▶ _Stored entries_
-- ==== Sys2Proof/Machine/ZidOps.lean ====
section
/-!
DEFINITION. Machine/ZidOps.lean: the fault pin's interval, its readback (R485, R488), the LEDs (R489) and fault
injection as a whole (R482) of spec/21_block_status_fault_pin.md.
-/

namespace Sys2Proof.Machine

/-- The MINW interval of the latest trigger ends (R485). -/
def State.minwEnd (s : State) : State :=
  if s.reached (s.zid.trigAt + s.zid.minLeft * 1000000) then { s with zid := { s.zid with minLeft := 0 } } else s

/-- ZID_FAULT_CTRL is written. ASSERT is a trigger, judged by the pin as it was before the write: HOLD moves in the same
clock cycle and shows no glitch (R487). HOLD is as given, and as LATCH sets it at the trigger, which takes effect last (R486). -/
def State.faultCtrl (s : State) (v : Word) : State :=
  let s1 := s.onlyIf (bitOf v 1) (fun t => t.trigger 0 0 true)
  s1.setBit Reg.ZID_FAULT_CTRL 0 (bitOf v 0 || (bitOf v 1 && s.bit Reg.ZID_FAULT_CFG 16))

/-- The pin is read back while the module drives it high (R488), ZID_INJ.PINCHK applied to the comparison (R490). -/
def State.pinReadback (s : State) (level : Bool) : State :=
  if s.faultPhase ≠ 0 then { s with zid := { s.zid with lowReads := 0 } }
  else
    let low := s.injTest Reg.ZID_INJ 0 (!level)
    let n := if low then s.zid.lowReads + 1 else 0
    let s1 := (s.injRan Reg.ZID_INJ 0).setBit Reg.ZID_FAULT_STATE 4 level
    ({ s1 with zid := { s1.zid with lowReads := min 2 n } }).onlyIf (2 ≤ n)
      (fun t => (t.setBit Reg.ZID_STAT 1 true).setBit Reg.ZID_IRQ 1 true)

/-- The ms left of the MINW interval: whole ms begun, at least 1 until the interval ends. -/
def State.minRemain (s : State) : Nat :=
  max 1 (ceilDiv (s.zid.trigAt + s.zid.minLeft * 1000000 - s.oscNs) 1000000)

/-- ZID_FAULT_STATE: PHASE, the level read back while the pin is driven high, and REMAIN. -/
def State.faultStateReg (s : State) : Word :=
  let pin := s.faultPhase == 0 && s.bit Reg.ZID_FAULT_STATE 4
  BitVec.ofNat 32 (s.faultPhase + pin.toNat * 2 ^ 4 + (if s.faultPhase = 2 then s.minRemain % 2 ^ 11 else 0) * 2 ^ 16)

/-- RUN LED (Table 2): 0 dark, 1 lit, 2 slow, 3 fast flashing. -/
def State.ledRun (s : State) : Nat :=
  if s.boot.phase = .off then 0
  else if s.boot.phase ≠ .running then 3
  else if s.imgRuns && s.fbpState == 2 then 1 else 2

/-- ACTIVE LED: lit while DRIVE is 1 and STATE is ACTIVE or ALONE, flashing while STATE is ACTIVE and DRIVE is 0. -/
def State.ledActive (s : State) : Nat :=
  if s.drive && s.isActive then 1 else if s.pairState = 4 && !s.drive then 2 else 0

/-- FAULT LED (Table 2). -/
def State.ledFault (s : State) : Nat :=
  if s.faultPhase ≠ 0 && s.faultPhase ≠ 1 then 1 else if s.faultPhase = 0 && s.bit Reg.ZID_STAT 1 then 2 else 0

/-- ZID_LED_STAT: the LEDs, all lit during a LED test. -/
def State.ledStat (s : State) : Word :=
  if s.zid.ledTest then BitVec.ofNat 32 (1 + 1 * 2 ^ 2 + 2 ^ 4 + 1 * 2 ^ 5)
  else BitVec.ofNat 32 (s.ledRun + s.ledActive * 2 ^ 2 + (if s.forceCount = 0 then 0 else 1) * 2 ^ 4 + s.ledFault * 2 ^ 5)

/-- A LED test begins. -/
def State.ledTesting (s : State) : State := { s with zid := { s.zid with ledTest := true, ledAt := s.oscNs } }

/-- A LED test ends after 2 s. -/
def State.ledTestEnd (s : State) : State :=
  if s.reached (s.zid.ledAt + 2000000000) then { s with zid := { s.zid with ledTest := false } } else s

/-- The fault injection registers of all blocks. -/
def injRegs : List Nat :=
  [Reg.ZID_INJ, Reg.IMG_INJ, Reg.LAP_INJ, Reg.SETT_INJ, Reg.DSP_INJ, Reg.DSP_RES_INJ, Reg.SLV_INJ, Reg.FAB_INJ, Reg.LOOP_INJ,
   Reg.FBP_INJ, Reg.AIN_INJ, Reg.AOUT_INJ, Reg.DIO_INJ, Reg.MTR_INJ, Reg.CAN_INJ 0, Reg.CAN_INJ 1, Reg.CAN_INJ 2, Reg.CAN_INJ 3,
   Reg.ETH_INJ, Reg.PTP_INJ, Reg.HWP_INJ, Reg.PAIR_INJ, Reg.KEY_INJ, Reg.NVS_INJ, Reg.RTC_INJ, Reg.SPR_INJ, Reg.BOOT_INJ,
   Reg.PWR_INJ]

/-- A write of ZID_CTRL: INJEN 0 clears every pending injection bit without effect (R482); LEDTEST lights the LEDs. -/
def State.zidCtrl (s : State) (v : Word) : State :=
  let s1 := s.setBit Reg.ZID_CTRL 0 (bitOf v 0)
  let s2 := s1.onlyIf (!bitOf v 0) (fun t => t.forEach injRegs (fun t a => t.wr a 0#32))
  let s3 := s2.onlyIf (!bitOf v 0) (fun t => { t with lap := { t.lap with zcDone := 0 } })
  s3.onlyIf (bitOf v 8) State.ledTesting

end Sys2Proof.Machine
end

▶ _PROBLEM STATEMENT_
Return only the part of the records above that opens with the line containing "let low := s.injTest" and closes with the line containing "s1 with zid", ends included.

▶ _TASK ANSWER_
    let low := s.injTest Reg.ZID_INJ 0 (!level)
    let n := if low then s.zid.lowReads + 1 else 0
    let s1 := (s.injRan Reg.ZID_INJ 0).setBit Reg.ZID_FAULT_STATE 4 level
    ({ s1 with zid := { s1.zid with lowReads := min 2 n } }).onlyIf (2 ≤ n)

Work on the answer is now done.